This week, John and I were at the SUCCESS Partners CEO Summit in Laguna Beach, California. John was discussing his new book, Good Leaders Ask Great Questions. What a great book for leaders desiring to increase their influence! After sharing for 45 minutes, he went into a Q & A session. Some of my favorite times with John these days are in these sessions where John answers questions from the audience. When asked how he can answer questions with such depth and insight without preparation, he responds, “I have been preparing for these questions for 40+ years.”
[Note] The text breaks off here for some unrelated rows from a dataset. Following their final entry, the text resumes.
-- ==== Sys2Proof/Machine/Sdo.lean ====
section
/-! DEFINITION. The SDO command rows of both directions (spec/44_sdo.md). -/

namespace Sys2Proof.Machine

/-- SDO_RX_DOWNLOAD_SEGMENT: command specifier 0x00 in Rx (R171, R183). -/
def execSdoRxDownloadSegment (o : SdoOperands) (s : State) : Result := .next (driveSdo .rx 0x00 .downloadSegment o s)

/-- SDO_RX_DOWNLOAD_INITIATE: command specifier 0x20 in Rx (R171, R183). -/
def execSdoRxDownloadInitiate (o : SdoOperands) (s : State) : Result :=
  .next (driveSdo .rx 0x20 .downloadInitiate o s)

/-- SDO_RX_UPLOAD_INITIATE: command specifier 0x40 in Rx (R171, R183). -/
def execSdoRxUploadInitiate (o : SdoOperands) (s : State) : Result := .next (driveSdo .rx 0x40 .uploadInitiate o s)

/-- SDO_RX_UPLOAD_SEGMENT: command specifier 0x60 in Rx (R171, R183). -/
def execSdoRxUploadSegment (o : SdoOperands) (s : State) : Result := .next (driveSdo .rx 0x60 .uploadSegment o s)

/-- SDO_RX_ABORT_TRANSFER: command specifier 0x80 in Rx (R171, R183). -/
def execSdoRxAbortTransfer (o : SdoOperands) (s : State) : Result := .next (driveSdo .rx 0x80 .abortTransfer o s)

/-- SDO_RX_ILLEGAL_A0: the command specifier is attached (R172, R187, R96). -/
def execSdoRxIllegalA0 (s : State) : Result := .next (raise (.unknownSdoCommand 0xA0) s)

/-- SDO_RX_BLOCK_DOWNLOAD: command specifier 0xC0 in Rx (R171, R183). -/
def execSdoRxBlockDownload (o : SdoOperands) (s : State) : Result := .next (driveSdo .rx 0xC0 .blockDownload o s)

/-- SDO_RX_ILLEGAL_E0: the command specifier is attached (R172, R187, R96). -/
def execSdoRxIllegalE0 (s : State) : Result := .next (raise (.unknownSdoCommand 0xE0) s)

/-- SDO_TX_UPLOAD_SEGMENT: command specifier 0x00 in Tx (R171, R183). -/
def execSdoTxUploadSegment (o : SdoOperands) (s : State) : Result := .next (driveSdo .tx 0x00 .uploadSegment o s)

/-- SDO_TX_DOWNLOAD_SEGMENT: command specifier 0x20 in Tx (R171, R183). -/
def execSdoTxDownloadSegment (o : SdoOperands) (s : State) : Result := .next (driveSdo .tx 0x20 .downloadSegment o s)

/-- SDO_TX_UPLOAD_INITIATE: command specifier 0x40 in Tx (R171, R183). -/
def execSdoTxUploadInitiate (o : SdoOperands) (s : State) : Result := .next (driveSdo .tx 0x40 .uploadInitiate o s)

/-- SDO_TX_DOWNLOAD_INITIATE: command specifier 0x60 in Tx (R171, R183). -/
def execSdoTxDownloadInitiate (o : SdoOperands) (s : State) : Result :=
  .next (driveSdo .tx 0x60 .downloadInitiate o s)

/-- SDO_TX_ABORT_TRANSFER: command specifier 0x80 in Tx (R171, R183). -/
def execSdoTxAbortTransfer (o : SdoOperands) (s : State) : Result := .next (driveSdo .tx 0x80 .abortTransfer o s)

/-- SDO_TX_BLOCK_DOWNLOAD: command specifier 0xA0 in Tx (R171, R183). -/
def execSdoTxBlockDownload (o : SdoOperands) (s : State) : Result := .next (driveSdo .tx 0xA0 .blockDownload o s)

/-- SDO_TX_ILLEGAL_C0: the command specifier is attached (R172, R187, R96). -/
def execSdoTxIllegalC0 (s : State) : Result := .next (raise (.unknownSdoCommand 0xC0) s)

/-- SDO_TX_ILLEGAL_E0: the command specifier is attached (R172, R187, R96). -/
def execSdoTxIllegalE0 (s : State) : Result := .next (raise (.unknownSdoCommand 0xE0) s)

end Sys2Proof.Machine
end

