-- ==== Sys2Proof/Laws/Compose.lean ====
section
/-! SUPPORT. PARSE and DECODE case by case: a wrong length, an extended frame, a standard frame. -/

namespace Sys2Proof

/-- A list of length 16, byte by byte. -/
theorem exists_of_length_sixteen {x : List Byte} (h : x.length = 16) :
    ∃ x0 x1 x2 x3 x4 x5 x6 x7 x8 x9 x10 x11 x12 x13 x14 x15,
      x = [x0, x1, x2, x3, x4, x5, x6, x7, x8, x9, x10, x11, x12, x13, x14, x15] := by
  match x, h with
  | [x0, x1, x2, x3, x4, x5, x6, x7, x8, x9, x10, x11, x12, x13, x14, x15], _ =>
    exact ⟨_, _, _, _, _, _, _, _, _, _, _, _, _, _, _, _, rfl⟩

/-- DECODE of a buffer that parses. -/
theorem decodeBuffer_of_parse {b : Build} {buf : List Byte} {raw : RawFrame} (h : parseFrame buf = .ok raw) :
    decodeBuffer b buf = decodeRaw b raw := by
  simp [decodeBuffer, h]

/-- DECODE of a buffer of a wrong length. -/
theorem decodeBuffer_of_length {b : Build} {buf : List Byte} (h : buf.length ≠ 16) :
    decodeBuffer b buf = .error .invalidFrameLength := by
  simp [decodeBuffer, parseFrame, h]

/-- DECODE of an extended frame (R202). -/
theorem decodeRaw_extended {b : Build} {raw : RawFrame} (h : isExtended raw.identifier = true) :
    decodeRaw b raw = .ok { raw := raw, functionCode := none, nodeId := none, subFrame := .unknown raw.payload } := by
  simp [decodeRaw, h]

/-- DECODE of a standard frame: its sub-frame, if it has one, under its role and node id. -/
theorem decodeRaw_standard {b : Build} {raw : RawFrame} (h : isExtended raw.identifier = false) :
    decodeRaw b raw = (subFrameOf b (resolve b.fcMap (fcRaw raw.identifier)) raw.payload).map fun sub =>
      { raw := raw, functionCode := some (resolve b.fcMap (fcRaw raw.identifier)),
        nodeId := some (canopenNodeId raw.identifier), subFrame := sub } := by
  simp only [decodeRaw, h, Bool.false_eq_true, if_false]
  cases subFrameOf b (resolve b.fcMap (fcRaw raw.identifier)) raw.payload <;> rfl

/-- The fields of an SDO payload that decodes. -/
theorem sdoDecode_ok {b : Build} {dir : Direction} {p : Payload} {x : SdoFields} (h : sdoDecode b dir p = .ok x) :
    ∃ tag, sdoTagOf dir (sdoCs p.p0) = some tag ∧
      x = ⟨sdoCs p.p0, tag, (sdoFlags tag p.p0).1, (sdoFlags tag p.p0).2, sdoCount tag p.p0, sdoIndex p, sdoSubIndex p,
        sdoData tag p.p0 [p.p4, p.p5, p.p6, p.p7], sdoAbortCode p,
        if tag = .abortTransfer then abortLookup b.abortTable (sdoAbortCode p) else none⟩ := by
  simp only [sdoDecode] at h
  split at h
  · cases h
  · rename_i tag ht
    cases h
    exact ⟨tag, ht, rfl⟩

/-- The ports of a decoded frame show status 0 and no error value. -/
theorem framePorts_status (v : Bool) (f : CanOpenFrame) :
    (framePorts v f).status = 0 ∧ (framePorts v f).errValue = 0 := by
  simp only [framePorts, OutPorts.putSub]
  cases f.subFrame <;> exact ⟨rfl, rfl⟩

end Sys2Proof
end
I want to dedicate this post to the idea of making the transition from being the leader who asks questions to becoming the leader who answers questions. There are three things I have found to be consistent on the journey from seeking revelations to giving information to others.

Commit to Learning
You can’t give what you don’t have. Is garbage in, garbage out, a cliché or principle? I think it is more than a cliché. What you put in, is what is going to come out. I know people who can tell you the stats and players of a sports team, but they can’t tell you one leader that has significantly impacted the world with their leadership. What we fill our minds with, will be the information that enables us to be a resource later in life.

Process your Learning
It is one thing to read, learn or seek information. It only becomes relevant to you when you begin processing the meaning and application of that information into your life. John recently said, “Experience is NOT the best teacher. Evaluated experience is!” It is good to commit to learn and better to actually learn. Once you start evaluating what you’ve learned it can impact behavior and outcomes.

Apply your Learning
Applied learning is the great ROI (return on investment) for the time, money and energy invested in learning. When you apply the things you have discovered, you make the greatest impact on those around you. I love following a leader who learns something new and shares it with me. I am always inspired by them.

The greatest reward for mentoring someone is when they share the results they’ve achieved by applying what they’ve learned. This can happen weeks, months, or even years later. I want to learn from and pour into these people. They’re the type of team members I want on my team.

One of the leaders at the CEO Summit asked me, “What is the greatest thing you have learned from John Maxwell?” My answer was his ability to connect instantly with any crowd, on any subject, in every culture. John demonstrates a depth of information that serves him well no matter his environment. I think this is because of many decades of applied learning. After answering that great question, I found myself reflecting and asking myself, “Am I applying what I am learning from John to my leadership abilities?”

Questions for you
What are you learning?
Are you processing those lessons?
How are you applying that knowledge?